[Stored items from a collection]
-- ==== Sys2Proof/Certificates/Slice0/Obligations.lean ====
section
/-! DEFINITION. The statements about the model, for the provers. Each docstring names the rules it rests on. `s.raise`,
`s.trap` and the other operations of the model do not occur in them: faults are said by `Trapped` and
`TrappedLosingOutput`, results by `Delivered` and by the registers (Safety.lean). -/

open Sys2Proof Sys2Proof.Machine

/-! ### Encoding (30_encoding.md) -/

/-- Decoding the word of a well-formed command gives the command back, with every operand at every value (R91, R93). -/
def Obligations.DecodeOfEncode : Prop :=
  ∀ i : Instr, i.wellFormed = true → decode (encode i) = .ok i

/-- A word that decodes is the one word of the command it decodes to (R92, R96): no bit is dropped and no two words mean
the same command. -/
def Obligations.EncodeOfDecode : Prop :=
  ∀ (w : CmdWord) (i : Instr), decode w = .ok i → i.wellFormed = true ∧ encode i = w

/-- Words written out from the encodings of the spec decode to the commands they stand for (R113 and the examples of the
command rules). -/
def Obligations.SampleWordsDecode : Prop :=
  decode 0x00101320 = .ok (.expand 3 1 1) ∧ decode 0x00954010 = .ok (.csetup .s1 4 4 5)
    ∧ decode 0x01700062 = .ok (.blkc true true 5) ∧ decode 0x00000001 = .ok .clrerr
    ∧ decode 0x00200030 = .ok (.reordi .s0 .s1) ∧ decode 0x00000040 = .ok .bwtf

/-- The decoder accepts exactly the words that a row of the opcode table matches, the codec field being legal (R93, R95,
R96). -/
def Obligations.LegalWordsDecode : Prop :=
  ∀ w : CmdWord, (∃ i, decode w = .ok i) ↔ LegalWord w

/-! ### Issue, completion, reset (40_system.md, 70_reset_and_hazards.md) -/

/-- R384 of 60_exceptions.md: an illegal word records `E_CMD`, code 1, with the word as its information, reads no register
and touches no byte of `MEM`; while a fault is recorded it is dropped. -/
def Obligations.IllegalWordFaults : Prop :=
  ∀ (s : State) (op : HostOp) (rest : List HostOp) (w : CmdWord),
    s.host = op :: rest → Issues op w → s.busy = false → ¬ LegalWord w →
      (s.err = false → ∃ t, step s = .next t ∧ Trapped { s with host := rest } t ⟨.eCmd, w.toNat⟩
        ∧ t.errcode = 1 ∧ t.errinfo = w.setWidth 64 ∧ SameMemory s t)
      ∧ (s.err = true → step s = .next { s with host := rest })
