theorem columnRel_iff (lc : List Symbol) (r q : Nat) : (symbolLt (lc.getD r none) (lc.getD q none) = true
    ∨ (lc.getD r none = lc.getD q none ∧ r ≤ q)) ↔ columnKey lc r ≤ columnKey lc q := by
  rw [Prod.Lex.le_iff, symbolLt_iff, ← symKey_inj]
  rfl

theorem columnKey_lt_iff {lc : List Symbol} {r q : Nat} : columnKey lc r < columnKey lc q ↔
    symKey (lc.getD r none) < symKey (lc.getD q none) ∨ (lc.getD r none = lc.getD q none ∧ r < q) := by
  rw [Prod.Lex.lt_iff, ← symKey_inj]
  rfl

theorem inverseRows_spec (lc : List Symbol) : (inverseRows lc).Perm (List.range lc.length)
    ∧ (inverseRows lc).Pairwise (fun r q => columnKey lc r < columnKey lc q) := by
  rw [inverseRows]
  refine ⟨List.perm_insertionSort _ _, strict_insertionSort (columnRel_iff lc) List.nodup_range fun r _ q _ h => ?_⟩
  exact (Prod.ext_iff.mp (toLex.injective h)).2

/-- The row that begins one symbol later; after the last, the identity row. -/
def nextRow (xs : List Nat) (i : Nat) : Nat := if i = xs.length then 0 else i + 1

theorem nextRow_le {xs : List Nat} {i : Nat} (h : i ≤ xs.length) : nextRow xs i ≤ xs.length := by
  rw [nextRow]
  split_ifs <;> omega

theorem lastSymbol_nextRow (xs : List Nat) (i : Nat) : lastSymbol (extended xs) (nextRow xs i) = symbolAt xs i := by
  rw [nextRow]
  split_ifs with hend
  · rw [lastSymbol_zero, hend, symbolAt_length]
  · exact lastSymbol_succ xs i

section
variable {xs sa : List Nat} (h : RowsSorted xs sa)
include h

/-- What a mapping of the sorted rows has at the rank of a row. -/
theorem RowsSorted.getD_map_idxOf {α : Type} (f : Nat → α) (d : α) {i : Nat} (hi : i ≤ xs.length) :
    (sa.map f).getD (sa.idxOf i) d = f i := by
  rw [List.getD_eq_getElem?_getD, List.getElem?_map, h.getElem?_idxOf hi, Option.map_some, Option.getD_some]

/-- Sorting the last column stably ranks, in the order of the rows, the rows after them. -/
theorem RowsSorted.inverseRows_eq : inverseRows (sa.map (lastSymbol (extended xs))) =
    sa.map (fun i => sa.idxOf (nextRow xs i)) := by
  have hsorted : (sa.map (fun i => sa.idxOf (nextRow xs i))).Pairwise
      (fun r q => columnKey (sa.map (lastSymbol (extended xs))) r < columnKey (sa.map (lastSymbol (extended xs))) q) := by
    refine List.pairwise_map.mpr (h.2.imp_of_mem fun {i k} hi hk hlt => ?_)
    rw [h.mem] at hi hk
    rw [columnKey_lt_iff, h.getD_map_idxOf _ _ (nextRow_le hi), h.getD_map_idxOf _ _ (nextRow_le hk),
      lastSymbol_nextRow, lastSymbol_nextRow]
    refine ((bwtRow_lt_iff hi hk).mp hlt).imp id fun ⟨hsame, hrest⟩ => ⟨hsame, ?_⟩
    have hne : i ≠ k := fun heq => lt_irrefl _ (heq ▸ hlt)
    have hilt : i ≠ xs.length := fun hend => by
      rw [hend, symbolAt_length, eq_comm, symbolAt_eq_none hk] at hsame
      omega
    have hklt : k ≠ xs.length := fun hend => by
      rw [hend, symbolAt_length, symbolAt_eq_none hi] at hsame
      omega
    rw [nextRow, if_neg hilt, nextRow, if_neg hklt]
    exact idxOf_lt_idxOf h.2 (h.mem.mpr (by omega)) (h.mem.mpr (by omega)) hrest
  have hperm : (sa.map (fun i => sa.idxOf (nextRow xs i))).Perm
      (List.range (sa.map (lastSymbol (extended xs))).length) := by
    refine perm_range_of_nodup (hsorted.imp fun hlt => ne_of_apply_ne (columnKey _) (ne_of_lt hlt)) (fun r hr => ?_) (by simp)
    obtain ⟨i, hi, rfl⟩ := List.mem_map.mp hr
    rw [List.length_map, h.length]
    exact h.idxOf_lt (nextRow_le (h.mem.mp hi))
  exact insertionSort_eq_of_strict (columnRel_iff _) hperm hsorted

/-- The first column. -/
theorem RowsSorted.firstColumn_eq : (inverseRows (sa.map (lastSymbol (extended xs)))).map
    (fun r => (sa.map (lastSymbol (extended xs))).getD r none) = sa.map (symbolAt xs) := by
  rw [h.inverseRows_eq, List.map_map]
  refine List.map_congr_left fun i hi => ?_
  rw [Function.comp_apply, h.getD_map_idxOf _ _ (nextRow_le (h.mem.mp hi)), lastSymbol_nextRow]

/-- The walk from the rank of row `i` gives the block from `i` on. -/
theorem RowsSorted.inverseWalk_eq (p : Nat) {i k : Nat} (hik : i + k = xs.length) :
    inverseWalk (sa.map (symbolAt xs)) (sa.map (fun i => sa.idxOf (nextRow xs i))) p k (sa.idxOf i) =
      .ok (xs.drop i) := by
  induction k generalizing i with
  | zero =>
    rw [inverseWalk, h.getD_map_idxOf _ _ (by omega), show i = xs.length by omega, symbolAt_length, List.drop_length]
  | succ k ih =>
    have hi : i < xs.length := by omega
    rw [inverseWalk, h.getD_map_idxOf _ _ (by omega), symbolAt_of_lt hi, h.getD_map_idxOf _ _ (by omega), nextRow,
      if_neg (Nat.ne_of_lt hi), ih (by omega), List.drop_eq_getElem_cons hi]

end

theorem ConstantBlock.of_perm {xs ts : List Nat} (h : ConstantBlock xs) (hperm : ts.Perm xs) : ConstantBlock ts :=
  fun x hx y hy => h x (hperm.mem_iff.mp hx) y (hperm.mem_iff.mp hy)

theorem bwtInverse_of_constant {ts : List Nat} (h : ConstantBlock ts) (p : Nat) : bwtInverse ts p = .ok ts :=
  if_pos (isConstant_iff.mpr h)

theorem bwtInverse_of_le {ts : List Nat} {p : Nat} (h : ¬ ConstantBlock ts) (hp : ts.length ≤ p) :
    bwtInverse ts p = .error ⟨.eBwtIndex, p⟩ := by
  rw [bwtInverse, if_neg (mt isConstant_iff.mp h), if_pos hp]

theorem bwtInverse_of_lt {ts : List Nat} {p : Nat} (h : ¬ ConstantBlock ts) (hp : p < ts.length) :
    bwtInverse ts p = inverseWalk ((inverseRows (lastColumn ts p)).map (fun r => (lastColumn ts p).getD r none))
      (inverseRows (lastColumn ts p)) p ts.length p := by
  rw [bwtInverse, if_neg (mt isConstant_iff.mp h), if_neg (Nat.not_le.mpr hp)]
  rfl

theorem bwtForward_perm (xs : List Nat) : (bwtForward xs).1.Perm xs := by
  by_cases hconst : ConstantBlock xs
  · rw [bwtForward_of_constant hconst]
  · obtain ⟨ts, hforward, -, -, hperm, -⟩ := bwtForward_spec (rowsSorted_sortedRows xs) hconst
    rwa [hforward]

/-- Decoding what was encoded (R233). -/
theorem bwtInverse_bwtForward (xs : List Nat) : bwtInverse (bwtForward xs).1 (bwtForward xs).2 = .ok xs := by
  by_cases hconst : ConstantBlock xs
  · rw [bwtForward_of_constant hconst]
    exact bwtInverse_of_constant hconst 0
  · have hrows := rowsSorted_sortedRows xs
    obtain ⟨ts, hforward, hcolumn, hlen, hperm, hp⟩ := bwtForward_spec hrows hconst
    rw [hforward, bwtInverse_of_lt (fun h => hconst (h.of_perm hperm.symm)) (hlen ▸ hp), ← hcolumn, hrows.firstColumn_eq,
      hrows.inverseRows_eq, hlen, hrows.inverseWalk_eq _ (Nat.zero_add _), List.drop_zero]

theorem blockMin_of_perm {xs ts : List Nat} (h : ts.Perm xs) : blockMin ts = blockMin xs := by
  by_cases hne : xs = []
  · subst hne
    rw [h.eq_nil]
  · exact blockMin_eq (h.mem_iff.mpr (blockMin_mem hne)) fun x hx => blockMin_le (h.mem_iff.mp hx)

theorem blockMax_of_perm {xs ts : List Nat} (h : ts.Perm xs) : blockMax ts = blockMax xs := by
  by_cases hne : xs = []
  · subst hne
    rw [h.eq_nil]
  · exact blockMax_eq (h.mem_iff.mpr (blockMax_mem hne)) fun x hx => le_blockMax (h.mem_iff.mp hx)

/-- Settles O41. -/
theorem bwtRoundTrip : Obligations.BwtRoundTrip := by
  unfold Obligations.BwtRoundTrip
  intro xs
  have hperm := bwtForward_perm xs
  exact ⟨bwtInverse_bwtForward xs, hperm, blockMin_of_perm hperm, blockMax_of_perm hperm, fun h => h.of_perm hperm.symm⟩

/-! ### What the inverse accepts (R228, R234) -/

/-- The row that the walk reaches after `i` steps. -/
def walkRow (psi : List Nat) (i r : Nat) : Nat := (fun q => psi.getD q 0)^[i] r

theorem walkRow_succ (psi : List Nat) (i r : Nat) : walkRow psi (i + 1) r = psi.getD (walkRow psi i r) 0 :=
  Function.iterate_succ_apply' _ i r

theorem walkRow_add (psi : List Nat) (j i r : Nat) : walkRow psi (j + i) r = walkRow psi j (walkRow psi i r) :=
  Function.iterate_add_apply _ j i r

/-- A walk that closes gives the symbols on its way, and ends at `EOB`. -/
theorem inverseWalk_ok {f : List Symbol} {psi : List Nat} {p k r : Nat} {xs : List Nat}
    (h : inverseWalk f psi p k r = .ok xs) : xs.length = k ∧ ∀ i ≤ k, f.getD (walkRow psi i r) none = xs[i]? := by
  induction k generalizing r xs with
  | zero =>
    rw [inverseWalk] at h
    cases hf : f.getD r none with
    | some v => rw [hf] at h; cases h
    | none =>
      rw [hf] at h
      obtain rfl := Except.ok.inj h
      exact ⟨rfl, fun i hi => by rw [Nat.le_zero.mp hi]; exact hf⟩
  | succ k ih =>
    rw [inverseWalk] at h
    cases hf : f.getD r none with
    | none => rw [hf] at h; cases h
    | some v =>
      cases hwalk : inverseWalk f psi p k (psi.getD r 0) with
      | error e => rw [hf, hwalk] at h; cases h
      | ok ys =>
        rw [hf, hwalk] at h
        obtain rfl := Except.ok.inj h
        obtain ⟨hlen, hsymbols⟩ := ih hwalk
        refine ⟨by rw [List.length_cons, hlen], fun i hi => ?_⟩
        cases i with
        | zero => exact hf
        | succ i =>
          rw [List.getElem?_cons_succ, ← hsymbols i (Nat.le_of_succ_le_succ hi)]
          rfl

theorem inverseWalk_error {f : List Symbol} {psi : List Nat} {p k r : Nat} {e : Raised}
    (h : inverseWalk f psi p k r = .error e) : e = ⟨.eBwtIndex, p⟩ := by
  induction k generalizing r with
  | zero =>
    rw [inverseWalk] at h
    cases hf : f.getD r none with
    | none => rw [hf] at h; cases h
    | some v => rw [hf] at h; exact (Except.error.inj h).symm
  | succ k ih =>
    rw [inverseWalk] at h
    cases hf : f.getD r none with
    | none => rw [hf] at h; exact (Except.error.inj h).symm
    | some v =>
      cases hwalk : inverseWalk f psi p k (psi.getD r 0) with
      | error e' =>
        rw [hf, hwalk] at h
        exact ih (Except.error.inj h ▸ hwalk)
      | ok ys => rw [hf, hwalk] at h; cases h

/-- A walk over the stably sorted last column `lc` that gives the block `xs`. -/
structure ClosedWalk (lc : List Symbol) (p : Nat) (xs : List Nat) : Prop where
  /-- The column has a symbol for every row. -/
  length : lc.length = xs.length + 1
  /-- The walk begins in a row. -/
  start_le : p ≤ xs.length
  /-- The symbols on its way, `EOB` last. -/
  symbols : ∀ i ≤ xs.length, ((inverseRows lc).map (fun r => lc.getD r none)).getD (walkRow (inverseRows lc) i p) none =
    symbolAt xs i

section
variable {lc : List Symbol} {p : Nat} {xs : List Nat} (h : ClosedWalk lc p xs)
include h

theorem ClosedWalk.perm : (inverseRows lc).Perm (List.range (xs.length + 1)) := h.length ▸ (inverseRows_spec lc).1

theorem ClosedWalk.length_inverseRows : (inverseRows lc).length = xs.length + 1 := by
  rw [h.perm.length_eq, List.length_range]

theorem ClosedWalk.row_le {i : Nat} : walkRow (inverseRows lc) i p ≤ xs.length := by
  induction i with
  | zero => exact h.start_le
  | succ i ih =>
    have hlt : walkRow (inverseRows lc) i p < (inverseRows lc).length := by rw [h.length_inverseRows]; omega
    rw [walkRow_succ, List.getD_eq_getElem _ _ hlt]
    have hmem := h.perm.mem_iff.mp (List.getElem_mem hlt)
    exact Nat.le_of_lt_succ (List.mem_range.mp hmem)

/-- The last column at the row after row `i`. -/
theorem ClosedWalk.column_succ {i : Nat} (hi : i ≤ xs.length) :
    lc.getD (walkRow (inverseRows lc) (i + 1) p) none = symbolAt xs i := by
  have hrow := h.row_le (i := i)
  have hlt : walkRow (inverseRows lc) i p < (inverseRows lc).length := by rw [h.length_inverseRows]; omega
  have hlt' : walkRow (inverseRows lc) i p < ((inverseRows lc).map (fun r => lc.getD r none)).length := by
    rwa [List.length_map]
  rw [← h.symbols i hi, walkRow_succ, List.getD_eq_getElem _ _ hlt, List.getD_eq_getElem _ _ hlt', List.getElem_map]

/-- The walk meets no row twice. -/
theorem ClosedWalk.row_inj {i k : Nat} (hi : i ≤ xs.length) (hk : k ≤ xs.length)
    (heq : walkRow (inverseRows lc) i p = walkRow (inverseRows lc) k p) : i = k := by
  have hlater : ∀ {i k : Nat}, i < k → k ≤ xs.length →
      walkRow (inverseRows lc) i p ≠ walkRow (inverseRows lc) k p := fun {i k} hik hk heq => by
    have hend : walkRow (inverseRows lc) (xs.length - k + i) p = walkRow (inverseRows lc) (xs.length - k + k) p := by
      rw [walkRow_add, walkRow_add, heq]
    have hsymbol := h.symbols (xs.length - k + i) (by omega)
    rw [hend, h.symbols _ (by omega), show xs.length - k + k = xs.length by omega, symbolAt_length, eq_comm,
      symbolAt_eq_none (by omega)] at hsymbol
    omega
  obtain hlt | rfl | hgt := Nat.lt_trichotomy i k
  · exact absurd heq (hlater hlt hk)
  · rfl
  · exact absurd heq.symm (hlater hgt hi)

/-- The walk meets the rows of the block in their order. -/
theorem ClosedWalk.rows_rise {i k : Nat} (hi : i ≤ xs.length) (hk : k ≤ xs.length)
    (hlt : walkRow (inverseRows lc) i p < walkRow (inverseRows lc) k p) : bwtRow xs i < bwtRow xs k := by
  obtain ⟨d, hd⟩ : ∃ d, i + d = xs.length := ⟨xs.length - i, by omega⟩
  induction d generalizing i k with
  | zero =>
    have hkrow := h.row_le (i := k)
    have hrise := List.pairwise_iff_getElem.mp (inverseRows_spec lc).2 _ _ (by rw [h.length_inverseRows]; omega)
      (by rw [h.length_inverseRows]; omega) hlt
    rw [← List.getD_eq_getElem _ 0, ← List.getD_eq_getElem _ 0, ← walkRow_succ, ← walkRow_succ, columnKey_lt_iff,
      h.column_succ hi, h.column_succ hk, show i = xs.length by omega, symbolAt_length, eq_comm (a := none),
      symbolAt_eq_none hk] at hrise
    obtain htop | ⟨hend, -⟩ := hrise
    · exact absurd htop (not_lt_of_ge le_top)
    · rw [show i = k by omega] at hlt
      exact absurd hlt (Nat.lt_irrefl _)
  | succ d ih =>
    have hkrow := h.row_le (i := k)
    have hrise := List.pairwise_iff_getElem.mp (inverseRows_spec lc).2 _ _ (by rw [h.length_inverseRows]; omega)
      (by rw [h.length_inverseRows]; omega) hlt
    rw [← List.getD_eq_getElem _ 0, ← List.getD_eq_getElem _ 0, ← walkRow_succ, ← walkRow_succ, columnKey_lt_iff,
      h.column_succ hi, h.column_succ hk] at hrise
    refine (bwtRow_lt_iff hi hk).mpr (hrise.imp id fun ⟨hsame, hnext⟩ => ⟨hsame, ?_⟩)
    have hklt : k ≠ xs.length := fun hend => by
      rw [hend, symbolAt_length, symbolAt_eq_none hi] at hsame
      omega
    exact ih (by omega) (by omega) hnext (by omega)

/-- The rows in the order of the walk. -/
theorem ClosedWalk.perm_rows :
    ((List.range (xs.length + 1)).map (fun i => walkRow (inverseRows lc) i p)).Perm (List.range (xs.length + 1)) := by
  refine perm_range_of_nodup (List.Nodup.map_on (fun i hi k hk => ?_) List.nodup_range) (fun r hr => ?_) (by simp)
  · rw [List.mem_range] at hi hk
    exact h.row_inj (by omega) (by omega)
  · obtain ⟨i, -, rfl⟩ := List.mem_map.mp hr
    exact Nat.lt_succ_of_le h.row_le

theorem ClosedWalk.exists_row {k : Nat} (hk : k ≤ xs.length) :
    ∃ i ≤ xs.length, walkRow (inverseRows lc) i p = k := by
  have hmem := h.perm_rows.mem_iff.mpr (List.mem_range.mpr (Nat.lt_succ_of_le hk))
  obtain ⟨i, hi, hrow⟩ := List.mem_map.mp hmem
  exact ⟨i, Nat.le_of_lt_succ (List.mem_range.mp hi), hrow⟩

• **Task prompt**
Transcribe the records above exactly, beginning at the line that contains "0x00000001 = .ok .clrerr" and ending with the line that contains "def Obligations.LegalWordsDecode : Prop", both included, and nothing else.

• **Answer to this problem**
    ∧ decode 0x01700062 = .ok (.blkc true true 5) ∧ decode 0x00000001 = .ok .clrerr
    ∧ decode 0x00200030 = .ok (.reordi .s0 .s1) ∧ decode 0x00000040 = .ok .bwtf

/-- The decoder accepts exactly the words that a row of the opcode table matches, the codec field being legal (R93, R95,
R96). -/
def Obligations.LegalWordsDecode : Prop :=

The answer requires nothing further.